Data excerpts -
-- ==== Sys2Proof/Laws/State.lean ====
section
/-! SUPPORT. One lemma for each field of the state under each update of `Machine/Ops.lean`, and for each reading of one
block or of the settings: true by `rfl` where the update does not touch what is read. -/

namespace Sys2Proof.Machine

variable (s : State)

/-! ### `withChannel` -/

@[simp] theorem State.withChannel_channels (c : Fin 8) (x : Channel) : (s.withChannel c x).channels = s.channels.set c x := rfl
@[simp] theorem State.withChannel_demand (c : Fin 8) (x : Channel) : (s.withChannel c x).demand = s.demand := rfl
@[simp] theorem State.withChannel_fans (c : Fin 8) (x : Channel) : (s.withChannel c x).fans = s.fans := rfl
@[simp] theorem State.withChannel_arbiter (c : Fin 8) (x : Channel) : (s.withChannel c x).arbiter = s.arbiter := rfl
@[simp] theorem State.withChannel_doors (c : Fin 8) (x : Channel) : (s.withChannel c x).doors = s.doors := rfl
@[simp] theorem State.withChannel_modes (c : Fin 8) (x : Channel) : (s.withChannel c x).modes = s.modes := rfl
@[simp] theorem State.withChannel_stop (c : Fin 8) (x : Channel) : (s.withChannel c x).stop = s.stop := rfl
@[simp] theorem State.withChannel_escape (c : Fin 8) (x : Channel) : (s.withChannel c x).escape = s.escape := rfl
@[simp] theorem State.withChannel_maint (c : Fin 8) (x : Channel) : (s.withChannel c x).maint = s.maint := rfl
@[simp] theorem State.withChannel_line (c : Fin 8) (x : Channel) : (s.withChannel c x).line = s.line := rfl
@[simp] theorem State.withChannel_reports (c : Fin 8) (x : Channel) : (s.withChannel c x).reports = s.reports := rfl
@[simp] theorem State.withChannel_store (c : Fin 8) (x : Channel) : (s.withChannel c x).store = s.store := rfl
@[simp] theorem State.withChannel_choice (c : Fin 8) (x : Channel) : (s.withChannel c x).choice = s.choice := rfl
@[simp] theorem State.withChannel_pending (c : Fin 8) (x : Channel) : (s.withChannel c x).pending = s.pending := rfl
@[simp] theorem State.withChannel_fan (c : Fin 8) (x : Channel) (i : Fin 4) : (s.withChannel c x).fan i = s.fan i := rfl
@[simp] theorem State.withChannel_door (c : Fin 8) (x : Channel) (i : Fin 2) : (s.withChannel c x).door i = s.door i := rfl
@[simp] theorem State.withChannel_settings (c : Fin 8) (x : Channel) : (s.withChannel c x).settings = s.settings := rfl
@[simp] theorem State.withChannel_ctl (c : Fin 8) (x : Channel) : (s.withChannel c x).ctl = s.ctl := rfl
@[simp] theorem State.withChannel_channelCfg (c : Fin 8) (x : Channel) (i : Fin 8) : (s.withChannel c x).channelCfg i = s.channelCfg i := rfl
@[simp] theorem State.withChannel_fanCfg (c : Fin 8) (x : Channel) (i : Fin 4) : (s.withChannel c x).fanCfg i = s.fanCfg i := rfl
@[simp] theorem State.withChannel_doorCfg (c : Fin 8) (x : Channel) (i : Fin 2) : (s.withChannel c x).doorCfg i = s.doorCfg i := rfl
@[simp] theorem State.withChannel_incident (c : Fin 8) (x : Channel) : (s.withChannel c x).incident = s.incident := rfl

/-! ### `withFan` -/

@[simp] theorem State.withFan_channels (f : Fin 4) (x : Fan) : (s.withFan f x).channels = s.channels := rfl
@[simp] theorem State.withFan_demand (f : Fin 4) (x : Fan) : (s.withFan f x).demand = s.demand := rfl
@[simp] theorem State.withFan_fans (f : Fin 4) (x : Fan) : (s.withFan f x).fans = s.fans.set f x := rfl
@[simp] theorem State.withFan_arbiter (f : Fin 4) (x : Fan) : (s.withFan f x).arbiter = s.arbiter := rfl
@[simp] theorem State.withFan_doors (f : Fin 4) (x : Fan) : (s.withFan f x).doors = s.doors := rfl
@[simp] theorem State.withFan_modes (f : Fin 4) (x : Fan) : (s.withFan f x).modes = s.modes := rfl
@[simp] theorem State.withFan_stop (f : Fin 4) (x : Fan) : (s.withFan f x).stop = s.stop := rfl
@[simp] theorem State.withFan_escape (f : Fin 4) (x : Fan) : (s.withFan f x).escape = s.escape := rfl
@[simp] theorem State.withFan_maint (f : Fin 4) (x : Fan) : (s.withFan f x).maint = s.maint := rfl
@[simp] theorem State.withFan_line (f : Fin 4) (x : Fan) : (s.withFan f x).line = s.line := rfl
@[simp] theorem State.withFan_reports (f : Fin 4) (x : Fan) : (s.withFan f x).reports = s.reports := rfl
@[simp] theorem State.withFan_store (f : Fin 4) (x : Fan) : (s.withFan f x).store = s.store := rfl
@[simp] theorem State.withFan_choice (f : Fin 4) (x : Fan) : (s.withFan f x).choice = s.choice := rfl
@[simp] theorem State.withFan_pending (f : Fin 4) (x : Fan) : (s.withFan f x).pending = s.pending := rfl
@[simp] theorem State.withFan_channel (f : Fin 4) (x : Fan) (i : Fin 8) : (s.withFan f x).channel i = s.channel i := rfl
@[simp] theorem State.withFan_door (f : Fin 4) (x : Fan) (i : Fin 2) : (s.withFan f x).door i = s.door i := rfl
@[simp] theorem State.withFan_settings (f : Fin 4) (x : Fan) : (s.withFan f x).settings = s.settings := rfl
@[simp] theorem State.withFan_ctl (f : Fin 4) (x : Fan) : (s.withFan f x).ctl = s.ctl := rfl
@[simp] theorem State.withFan_channelCfg (f : Fin 4) (x : Fan) (i : Fin 8) : (s.withFan f x).channelCfg i = s.channelCfg i := rfl
@[simp] theorem State.withFan_fanCfg (f : Fin 4) (x : Fan) (i : Fin 4) : (s.withFan f x).fanCfg i = s.fanCfg i := rfl
@[simp] theorem State.withFan_doorCfg (f : Fin 4) (x : Fan) (i : Fin 2) : (s.withFan f x).doorCfg i = s.doorCfg i := rfl
@[simp] theorem State.withFan_incident (f : Fin 4) (x : Fan) : (s.withFan f x).incident = s.incident := rfl

/-! ### `withDoor` -/

@[simp] theorem State.withDoor_channels (d : Fin 2) (x : Door) : (s.withDoor d x).channels = s.channels := rfl
@[simp] theorem State.withDoor_demand (d : Fin 2) (x : Door) : (s.withDoor d x).demand = s.demand := rfl
@[simp] theorem State.withDoor_fans (d : Fin 2) (x : Door) : (s.withDoor d x).fans = s.fans := rfl
@[simp] theorem State.withDoor_arbiter (d : Fin 2) (x : Door) : (s.withDoor d x).arbiter = s.arbiter := rfl
@[simp] theorem State.withDoor_doors (d : Fin 2) (x : Door) : (s.withDoor d x).doors = s.doors.set d x := rfl
@[simp] theorem State.withDoor_modes (d : Fin 2) (x : Door) : (s.withDoor d x).modes = s.modes := rfl
@[simp] theorem State.withDoor_stop (d : Fin 2) (x : Door) : (s.withDoor d x).stop = s.stop := rfl
@[simp] theorem State.withDoor_escape (d : Fin 2) (x : Door) : (s.withDoor d x).escape = s.escape := rfl
@[simp] theorem State.withDoor_maint (d : Fin 2) (x : Door) : (s.withDoor d x).maint = s.maint := rfl
@[simp] theorem State.withDoor_line (d : Fin 2) (x : Door) : (s.withDoor d x).line = s.line := rfl
@[simp] theorem State.withDoor_reports (d : Fin 2) (x : Door) : (s.withDoor d x).reports = s.reports := rfl
@[simp] theorem State.withDoor_store (d : Fin 2) (x : Door) : (s.withDoor d x).store = s.store := rfl
@[simp] theorem State.withDoor_choice (d : Fin 2) (x : Door) : (s.withDoor d x).choice = s.choice := rfl
@[simp] theorem State.withDoor_pending (d : Fin 2) (x : Door) : (s.withDoor d x).pending = s.pending := rfl
@[simp] theorem State.withDoor_channel (d : Fin 2) (x : Door) (i : Fin 8) : (s.withDoor d x).channel i = s.channel i := rfl
@[simp] theorem State.withDoor_fan (d : Fin 2) (x : Door) (i : Fin 4) : (s.withDoor d x).fan i = s.fan i := rfl
@[simp] theorem State.withDoor_settings (d : Fin 2) (x : Door) : (s.withDoor d x).settings = s.settings := rfl
@[simp] theorem State.withDoor_ctl (d : Fin 2) (x : Door) : (s.withDoor d x).ctl = s.ctl := rfl
@[simp] theorem State.withDoor_channelCfg (d : Fin 2) (x : Door) (i : Fin 8) : (s.withDoor d x).channelCfg i = s.channelCfg i := rfl
@[simp] theorem State.withDoor_fanCfg (d : Fin 2) (x : Door) (i : Fin 4) : (s.withDoor d x).fanCfg i = s.fanCfg i := rfl
@[simp] theorem State.withDoor_doorCfg (d : Fin 2) (x : Door) (i : Fin 2) : (s.withDoor d x).doorCfg i = s.doorCfg i := rfl
@[simp] theorem State.withDoor_incident (d : Fin 2) (x : Door) : (s.withDoor d x).incident = s.incident := rfl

Required action -
Stop after the line containing "c x).arbiter = s.arbiter := rfl": print exactly the lines from the start of the entries above up to it, that line included.

Result of the task -
-- ==== Sys2Proof/Laws/State.lean ====
section
/-! SUPPORT. One lemma for each field of the state under each update of `Machine/Ops.lean`, and for each reading of one
block or of the settings: true by `rfl` where the update does not touch what is read. -/

namespace Sys2Proof.Machine

variable (s : State)

/-! ### `withChannel` -/

@[simp] theorem State.withChannel_channels (c : Fin 8) (x : Channel) : (s.withChannel c x).channels = s.channels.set c x := rfl
@[simp] theorem State.withChannel_demand (c : Fin 8) (x : Channel) : (s.withChannel c x).demand = s.demand := rfl
@[simp] theorem State.withChannel_fans (c : Fin 8) (x : Channel) : (s.withChannel c x).fans = s.fans := rfl
@[simp] theorem State.withChannel_arbiter (c : Fin 8) (x : Channel) : (s.withChannel c x).arbiter = s.arbiter := rfl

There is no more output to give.